- Directed by: Reinhold Schünzel
- Written by: Ludwig von Wohl
- Based on: The English Marriage by Ludwig von Wohl
- Produced by: Fritz Klotsch; Arnold Pressburger; Gregor Rabinovitch;
- Starring: Renate Müller; Anton Walbrook; Adele Sandrock;
- Cinematography: Friedl Behn-Grund
- Edited by: Rudolf Schaad
- Music by: Franz Doelle
- Production company: Cine-Allianz
- Release date: 31 October 1934;
- Running time: 97 minutes
- Country: Germany
- Language: German

= The English Marriage =

1934 film

The English Marriage (Die Englische Heirat) is a 1934 German comedy film directed by Reinhold Schünzel and starring Renate Müller, Anton Walbrook and Adele Sandrock. It was based on a novel of the same title by Ludwig von Wohl who also wrote the screenplay.
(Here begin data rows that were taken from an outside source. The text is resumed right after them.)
-- ==== Sys2Proof/Laws/State.lean ====
section
/-! SUPPORT. What the shared operations leave alone: for each operation and each field of State it does not write, the field is as before. -/
namespace Sys2Proof.Machine

/-! setInterrupt (R169) writes only: intLatch. -/

@[simp] theorem setInterrupt_cfg (b : Bool) (s : State) : (setInterrupt b s).cfg = s.cfg := rfl
@[simp] theorem setInterrupt_pins (b : Bool) (s : State) : (setInterrupt b s).pins = s.pins := rfl
@[simp] theorem setInterrupt_mem (b : Bool) (s : State) : (setInterrupt b s).mem = s.mem := rfl
@[simp] theorem setInterrupt_ioreg (b : Bool) (s : State) : (setInterrupt b s).ioreg = s.ioreg := rfl
@[simp] theorem setInterrupt_core (b : Bool) (s : State) : (setInterrupt b s).core = s.core := rfl
@[simp] theorem setInterrupt_line (b : Bool) (s : State) : (setInterrupt b s).line = s.line := rfl
@[simp] theorem setInterrupt_lcyc (b : Bool) (s : State) : (setInterrupt b s).lcyc = s.lcyc := rfl
@[simp] theorem setInterrupt_border (b : Bool) (s : State) : (setInterrupt b s).border = s.border := rfl
@[simp] theorem setInterrupt_flashCtr (b : Bool) (s : State) : (setInterrupt b s).flashCtr = s.flashCtr := rfl
@[simp] theorem setInterrupt_fb (b : Bool) (s : State) : (setInterrupt b s).fb = s.fb := rfl
@[simp] theorem setInterrupt_field (b : Bool) (s : State) : (setInterrupt b s).field = s.field := rfl
@[simp] theorem setInterrupt_flashInv (b : Bool) (s : State) : (setInterrupt b s).flashInv = s.flashInv := rfl
@[simp] theorem setInterrupt_tstates (b : Bool) (s : State) : (setInterrupt b s).tstates = s.tstates := rfl
@[simp] theorem setInterrupt_nextFrame (b : Bool) (s : State) : (setInterrupt b s).nextFrame = s.nextFrame := rfl
@[simp] theorem setInterrupt_present (b : Bool) (s : State) : (setInterrupt b s).present = s.present := rfl
@[simp] theorem setInterrupt_batchPos (b : Bool) (s : State) : (setInterrupt b s).batchPos = s.batchPos := rfl
@[simp] theorem setInterrupt_ended (b : Bool) (s : State) : (setInterrupt b s).ended = s.ended := rfl
@[simp] theorem setInterrupt_quits (b : Bool) (s : State) : (setInterrupt b s).quits = s.quits := rfl
@[simp] theorem setInterrupt_free (b : Bool) (s : State) : (setInterrupt b s).free = s.free := rfl
@[simp] theorem setInterrupt_calls (b : Bool) (s : State) : (setInterrupt b s).calls = s.calls := rfl
@[simp] theorem setInterrupt_result (b : Bool) (s : State) : (setInterrupt b s).result = s.result := rfl
@[simp] theorem setInterrupt_devs (b : Bool) (s : State) : (setInterrupt b s).devs = s.devs := rfl

/-! borderWrite (R190) writes only: border. -/

@[simp] theorem borderWrite_cfg (v : Byte) (s : State) : (borderWrite v s).cfg = s.cfg := rfl
@[simp] theorem borderWrite_pins (v : Byte) (s : State) : (borderWrite v s).pins = s.pins := rfl
@[simp] theorem borderWrite_intLatch (v : Byte) (s : State) : (borderWrite v s).intLatch = s.intLatch := rfl
@[simp] theorem borderWrite_mem (v : Byte) (s : State) : (borderWrite v s).mem = s.mem := rfl
@[simp] theorem borderWrite_ioreg (v : Byte) (s : State) : (borderWrite v s).ioreg = s.ioreg := rfl
@[simp] theorem borderWrite_core (v : Byte) (s : State) : (borderWrite v s).core = s.core := rfl
@[simp] theorem borderWrite_line (v : Byte) (s : State) : (borderWrite v s).line = s.line := rfl
@[simp] theorem borderWrite_lcyc (v : Byte) (s : State) : (borderWrite v s).lcyc = s.lcyc := rfl
@[simp] theorem borderWrite_flashCtr (v : Byte) (s : State) : (borderWrite v s).flashCtr = s.flashCtr := rfl
@[simp] theorem borderWrite_fb (v : Byte) (s : State) : (borderWrite v s).fb = s.fb := rfl
@[simp] theorem borderWrite_field (v : Byte) (s : State) : (borderWrite v s).field = s.field := rfl
@[simp] theorem borderWrite_flashInv (v : Byte) (s : State) : (borderWrite v s).flashInv = s.flashInv := rfl
@[simp] theorem borderWrite_tstates (v : Byte) (s : State) : (borderWrite v s).tstates = s.tstates := rfl
@[simp] theorem borderWrite_nextFrame (v : Byte) (s : State) : (borderWrite v s).nextFrame = s.nextFrame := rfl
@[simp] theorem borderWrite_present (v : Byte) (s : State) : (borderWrite v s).present = s.present := rfl
@[simp] theorem borderWrite_batchPos (v : Byte) (s : State) : (borderWrite v s).batchPos = s.batchPos := rfl
@[simp] theorem borderWrite_ended (v : Byte) (s : State) : (borderWrite v s).ended = s.ended := rfl
@[simp] theorem borderWrite_quits (v : Byte) (s : State) : (borderWrite v s).quits = s.quits := rfl
@[simp] theorem borderWrite_free (v : Byte) (s : State) : (borderWrite v s).free = s.free := rfl
@[simp] theorem borderWrite_calls (v : Byte) (s : State) : (borderWrite v s).calls = s.calls := rfl
@[simp] theorem borderWrite_result (v : Byte) (s : State) : (borderWrite v s).result = s.result := rfl
@[simp] theorem borderWrite_devs (v : Byte) (s : State) : (borderWrite v s).devs = s.devs := rfl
The film's sets were designed by the art director Otto Hunte. Location shooting took place at Berlin's Tempelhof Airport and on Heligoland. It was made by Cine-Allianz and a number of those involved including its director, producers, screenwriter and star Anton Walbrook soon after left Nazi Germany due to their Jewish backgrounds.

==Synopsis==
A young German woman is engaged to marry a British aristocrat but has to win over his hostile family.

==Cast==
- Renate Müller as Gerte Winter
- Anton Walbrook as Warwick Brent
- Adele Sandrock as Lady Mavis
- Georg Alexander as Douglas Mavis, ihr Enkel
- Fritz Odemar as Percival, ihr Sohn
- Hans Richter as Tuck Mavis, ihr jüngster Enkel
- Hilde Hildebrand as Bella Amery
- Etta Klingenberg as Roberta Buckley
- Gertrud Wolle as Lady Buckley
- Julius E. Herrmann as Sir Robert Buckley
- Hugo Werner-Kahle as Digby
- Gertrud de Lalsky as Gertes Mutter
- Anton Pointner
- Ewald Wenck
- Olga Engl
- Meta Jäger
- Else Reval

==Bibliography==
- Hake, Sabine. Popular cinema of the Third Reich. University of Texas Press, 2001.
- Strobl, Gerwin. The Germanic Isle: Nazi Perceptions of Britain. Cambridge University Press, 2000.